* **Your objective**
The whole listing is to be printed again exactly.

=== Section Start ===

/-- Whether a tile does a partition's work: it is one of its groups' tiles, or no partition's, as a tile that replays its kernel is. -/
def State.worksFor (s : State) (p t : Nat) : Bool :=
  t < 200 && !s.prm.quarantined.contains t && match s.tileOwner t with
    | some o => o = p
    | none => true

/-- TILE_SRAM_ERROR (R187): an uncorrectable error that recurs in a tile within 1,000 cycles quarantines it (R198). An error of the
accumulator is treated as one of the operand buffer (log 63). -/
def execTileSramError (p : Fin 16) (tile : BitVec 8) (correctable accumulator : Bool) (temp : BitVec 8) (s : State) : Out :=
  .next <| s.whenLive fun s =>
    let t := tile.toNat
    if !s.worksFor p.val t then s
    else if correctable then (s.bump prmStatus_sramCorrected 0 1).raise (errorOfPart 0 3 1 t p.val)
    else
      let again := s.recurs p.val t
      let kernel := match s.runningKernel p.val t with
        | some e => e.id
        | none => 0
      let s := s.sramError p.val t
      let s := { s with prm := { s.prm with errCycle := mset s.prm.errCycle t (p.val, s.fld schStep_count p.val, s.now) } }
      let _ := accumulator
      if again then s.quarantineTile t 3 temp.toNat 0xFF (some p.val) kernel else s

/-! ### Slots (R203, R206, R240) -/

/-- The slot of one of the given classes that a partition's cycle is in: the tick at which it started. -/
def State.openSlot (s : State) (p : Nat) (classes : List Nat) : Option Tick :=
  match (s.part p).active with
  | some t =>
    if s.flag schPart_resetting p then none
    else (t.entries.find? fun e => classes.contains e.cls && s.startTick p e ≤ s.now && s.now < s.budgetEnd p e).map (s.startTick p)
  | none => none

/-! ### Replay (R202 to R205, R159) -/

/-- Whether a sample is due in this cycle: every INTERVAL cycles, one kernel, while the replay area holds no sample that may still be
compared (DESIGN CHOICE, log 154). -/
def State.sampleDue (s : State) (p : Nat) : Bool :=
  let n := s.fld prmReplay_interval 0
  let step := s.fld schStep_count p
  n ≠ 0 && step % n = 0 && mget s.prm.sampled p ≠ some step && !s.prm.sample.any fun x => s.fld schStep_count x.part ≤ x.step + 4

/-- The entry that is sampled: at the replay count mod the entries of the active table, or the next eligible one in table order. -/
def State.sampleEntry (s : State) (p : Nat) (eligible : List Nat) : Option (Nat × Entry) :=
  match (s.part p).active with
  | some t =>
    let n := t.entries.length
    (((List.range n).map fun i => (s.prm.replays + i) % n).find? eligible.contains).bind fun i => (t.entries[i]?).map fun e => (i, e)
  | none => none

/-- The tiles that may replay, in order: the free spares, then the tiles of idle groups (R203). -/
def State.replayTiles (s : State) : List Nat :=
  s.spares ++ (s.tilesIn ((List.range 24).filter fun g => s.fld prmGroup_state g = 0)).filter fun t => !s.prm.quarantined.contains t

=== Section End ===

* **Output for this exercise**
/-- Whether a tile does a partition's work: it is one of its groups' tiles, or no partition's, as a tile that replays its kernel is. -/
def State.worksFor (s : State) (p t : Nat) : Bool :=
  t < 200 && !s.prm.quarantined.contains t && match s.tileOwner t with
    | some o => o = p
    | none => true

/-- TILE_SRAM_ERROR (R187): an uncorrectable error that recurs in a tile within 1,000 cycles quarantines it (R198). An error of the
accumulator is treated as one of the operand buffer (log 63). -/
def execTileSramError (p : Fin 16) (tile : BitVec 8) (correctable accumulator : Bool) (temp : BitVec 8) (s : State) : Out :=
  .next <| s.whenLive fun s =>
    let t := tile.toNat
    if !s.worksFor p.val t then s
    else if correctable then (s.bump prmStatus_sramCorrected 0 1).raise (errorOfPart 0 3 1 t p.val)
    else
      let again := s.recurs p.val t
      let kernel := match s.runningKernel p.val t with
        | some e => e.id
        | none => 0
      let s := s.sramError p.val t
      let s := { s with prm := { s.prm with errCycle := mset s.prm.errCycle t (p.val, s.fld schStep_count p.val, s.now) } }
      let _ := accumulator
      if again then s.quarantineTile t 3 temp.toNat 0xFF (some p.val) kernel else s

/-! ### Slots (R203, R206, R240) -/

/-- The slot of one of the given classes that a partition's cycle is in: the tick at which it started. -/
def State.openSlot (s : State) (p : Nat) (classes : List Nat) : Option Tick :=
  match (s.part p).active with
  | some t =>
    if s.flag schPart_resetting p then none
    else (t.entries.find? fun e => classes.contains e.cls && s.startTick p e ≤ s.now && s.now < s.budgetEnd p e).map (s.startTick p)
  | none => none

/-! ### Replay (R202 to R205, R159) -/

/-- Whether a sample is due in this cycle: every INTERVAL cycles, one kernel, while the replay area holds no sample that may still be
compared (DESIGN CHOICE, log 154). -/
def State.sampleDue (s : State) (p : Nat) : Bool :=
  let n := s.fld prmReplay_interval 0
  let step := s.fld schStep_count p
  n ≠ 0 && step % n = 0 && mget s.prm.sampled p ≠ some step && !s.prm.sample.any fun x => s.fld schStep_count x.part ≤ x.step + 4

/-- The entry that is sampled: at the replay count mod the entries of the active table, or the next eligible one in table order. -/
def State.sampleEntry (s : State) (p : Nat) (eligible : List Nat) : Option (Nat × Entry) :=
  match (s.part p).active with
  | some t =>
    let n := t.entries.length
    (((List.range n).map fun i => (s.prm.replays + i) % n).find? eligible.contains).bind fun i => (t.entries[i]?).map fun e => (i, e)
  | none => none

/-- The tiles that may replay, in order: the free spares, then the tiles of idle groups (R203). -/
def State.replayTiles (s : State) : List Nat :=
  s.spares ++ (s.tilesIn ((List.range 24).filter fun g => s.fld prmGroup_state g = 0)).filter fun t => !s.prm.quarantined.contains t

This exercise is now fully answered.